Irreversible losses of retinal layers and impairment of visual function are common features in rodent models of AOH injury.32 In the current study, H&E staining results showed that the thickness of the whole retina and sublayers of the inner retina (NFL/GCL, IPL, INL) was significantly reduced after AOH injury; these results are similar to those of previous studies.17,32 This finding was further confirmed by non-invasive SD-OCT examination performed in live mice. Atlasz et al.12 found that intravitreal injection of PACAP effectively prevented the loss of retina tissues induced by excitotoxic retinal injury. Similarly, our results demonstrate that PACAP could prevent the loss of retina tissue, especially that of the inner retina, in AOH injury. Furthermore, we also found that PACAP treatment markedly improved the survival of RGCs in AOH injury as observed in Tuj1 labeling. Corresponding to the significant decrease of RGC counts in AOH injury, the function of RGCs as assessed by PERG was found to be significantly damaged in AOH injury. The effect of PACAP on the function of RGCs in AOH injury has not been investigated before. We found that PERG amplitude was well preserved by PACAP treatment in AOH injury. Together with our previous study conducted in a rat model of ONC, which found that PACAP significantly improved the survival of RGCs in ONC injury,15 PACAP has demonstrated remarkable neuroprotective effects in relation to glaucoma. 
Apoptosis, a programmed cell death pathway, has been hypothesized to be involved in the neurodegeneration of glaucoma.33,34 In line with previous studies,17,18 we found that TUNEL-positive cells were significantly increased in the GCL and INL after AOH injury, whereas the change was redressed when treated with PACAP. Notably, TUNEL positivity is not limited to apoptotic cells, as necrotic cells are TUNEL positive, as well.35 Although TUNEL staining shows high sensitivity in distinguishing apoptosis from necrosis,36 the results of TUNEL staining in the current study were not concrete evidence but a strong suggestion that PACAP exerts a potent anti-apoptotic effect in AOH injury. 

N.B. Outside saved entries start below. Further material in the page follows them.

-- ==== Sys2Proof/Decode.lean ====
section
/-! DEFINITION. The command-word decoder and encoder (spec/30_encoding.md R98, R101, R102, R103, R111, R112). -/

namespace Sys2Proof

/-- `cw[31:24]`, the opcode (R101). -/
def opField (cw : CommandWord) : BitVec 8 := cw.extractLsb' 24 8

/-- `cw[23:16]`, the VariableId (R101). -/
def idField (cw : CommandWord) : VarId := cw.extractLsb' 16 8

/-- `cw[15:14]`, the class code (R101). -/
def rclassField (cw : CommandWord) : BitVec 2 := cw.extractLsb' 14 2

/-- `cw[13:12]`, the type code (R101). -/
def vtypeField (cw : CommandWord) : BitVec 2 := cw.extractLsb' 12 2

/-- `cw[8:0]`, the byte count (R101). -/
def countField (cw : CommandWord) : BitVec 9 := cw.extractLsb' 0 9

/-- The numeric code of a rate class (R98). -/
def RateClass.code : RateClass → BitVec 2
  | .veryFast => 0
  | .fast => 1
  | .slow => 2

/-- The rate class of a code; 3 is reserved and names none (R98, R111). -/
def RateClass.ofCode (c : BitVec 2) : Option RateClass :=
  if c = 0 then some .veryFast
  else if c = 1 then some .fast
  else if c = 2 then some .slow
  else none

/-- The numeric code of a type (R98). -/
def VarType.code : VarType → BitVec 2
  | .int32 => 0
  | .float32 => 1
  | .bool => 2
  | .enum32 => 3

/-- The type of a code: all four codes are legal (R98, R111). -/
def VarType.ofCode (c : BitVec 2) : VarType :=
  if c = 0 then .int32
  else if c = 1 then .float32
  else if c = 2 then .bool
  else .enum32

/-- Why a command word selects no operation. -/
inductive DecodeError where
  /-- The opcode is 0x00 or 0x09 to 0xFF (R112). The step answers it with status `IllegalCommand`. -/
  | undefinedOpcode (op : BitVec 8)
  deriving DecidableEq, Repr

/-- The decoder: the opcode selects the operation and the fields that operation uses are read; every other bit is
ignored (R102, R103). -/
def decode (cw : CommandWord) : Except DecodeError Instr :=
  if opField cw = 0x01 then .ok .now
  else if opField cw = 0x02 then
    .ok (.register (idField cw) (RateClass.ofCode (rclassField cw)) (VarType.ofCode (vtypeField cw)))
  else if opField cw = 0x03 then .ok (.submit (idField cw) (countField cw))
  else if opField cw = 0x04 then .ok (.pending (RateClass.ofCode (rclassField cw)))
  else if opField cw = 0x05 then .ok (.clear (RateClass.ofCode (rclassField cw)))
  else if opField cw = 0x06 then .ok (.encode (RateClass.ofCode (rclassField cw)))
  else if opField cw = 0x07 then .ok (.decode (countField cw))
  else if opField cw = 0x08 then .ok .tick
  else .error (.undefinedOpcode (opField cw))

/-- The opcode of an operation (R102). -/
def opcode : Instr → BitVec 8
  | .now => 0x01
  | .register .. => 0x02
  | .submit .. => 0x03
  | .pending _ => 0x04
  | .clear _ => 0x05
  | .encode _ => 0x06
  | .decode _ => 0x07
  | .tick => 0x08

/-- The class field of an operand: the reserved code 3 where it names no class (R98, R111). -/
def classCode : Option RateClass → BitVec 2
  | some c => c.code
  | none => 3

/-- A command word from its fields, the ignored bits `cw[11:9]` zero (R101). -/
def packWord (op id : BitVec 8) (rc vt : BitVec 2) (n : BitVec 9) : CommandWord :=
  op ++ id ++ rc ++ vt ++ (0 : BitVec 3) ++ n

/-- The encoder: the word of a command, every field the operation does not use zero (R101, R102). -/
def encode (i : Instr) : CommandWord :=
  match i with
  | .now => packWord (opcode i) 0 0 0 0
  | .register id rc vt => packWord (opcode i) id (classCode rc) vt.code 0
  | .submit id n => packWord (opcode i) id 0 0 n
  | .pending rc => packWord (opcode i) 0 (classCode rc) 0 0
  | .clear rc => packWord (opcode i) 0 (classCode rc) 0 0
  | .encode rc => packWord (opcode i) 0 (classCode rc) 0 0
  | .decode n => packWord (opcode i) 0 0 0 n
  | .tick => packWord (opcode i) 0 0 0 0

/-- The bits of a command word that the operation looks at: the opcode and the "fields used" of R102. -/
def usedMask : Instr → CommandWord
  | .now => 0xFF000000
  | .register .. => 0xFFFFF000
  | .submit .. => 0xFFFF01FF
  | .pending _ => 0xFF00C000
  | .clear _ => 0xFF00C000
  | .encode _ => 0xFF00C000
  | .decode _ => 0xFF0001FF
  | .tick => 0xFF000000

/-- The decoder on a word numbered as spec/opcode_table.json numbers it: `cw` is presented whole at a port (R100), so
its bit `k` is the table's bit `k`; the bits above `nbits` are 0. -/
def decodeTableWord (nbits w : Nat) : Option Instr :=
  match decode (BitVec.ofNat 32 (w % 2 ^ nbits)) with
  | .ok i => some i
  | .error _ => none

end Sys2Proof
end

To further understand whether and how PACAP was involved in apoptosis, we investigated several apoptosis-related factors, including Bim, Bax, Bcl-xL, and cleaved caspase-3. Bax is a proapoptotic factor that responds to apoptotic stimuli and promotes intrinsic apoptosis.37,38 Bim belongs to the BH3-only protein family and was found to be a main direct activator of Bax.38 Bcl-xL, a anti-apoptotic factor, inhibits the intrinsic apoptosis pathway by preventing the release of cytochrome c from mitochondria,39 but caspase-3 is a principle executor of intrinsic and extrinsic apoptosis and is cleaved by various proteases to be activated (i.e., cleaved caspase-3).40 The current study investigated time-course changes in these factors and found that Bim, Bax, and cleaved caspase-3 were significantly upregulated and peaked at day 3, whereas Bcl-xL was downregulated and was most significant 7 days after AOH injury. The results were similar to those of several previous studies.4143 However, these changes were reversed following PACAP treatment. The anti-apoptotic effect of PACAP is mainly mediated through the PAC1 receptor in central nervous system and retinal disorders,44,45 and the PAC1 receptor was found to upregulate in ONC injury, as shown in our previous study.46 The PAC1 receptor is associated with several pathways, including the adenylyl cyclase/protein kinase A pathway and the phosphatidylinositol 3′-OH kinase/Akt pathway, through which PACAP acts on intrinsic apoptosis-related factors and subsequently caspase-3 activity in central nervous system and retinal disorders.44,45 Together, our results indicate that PACAP treatment exerts a potent anti-apoptotic effect in AOH injury that is, at least in part, associated with the modulation of apoptosis-related factors. 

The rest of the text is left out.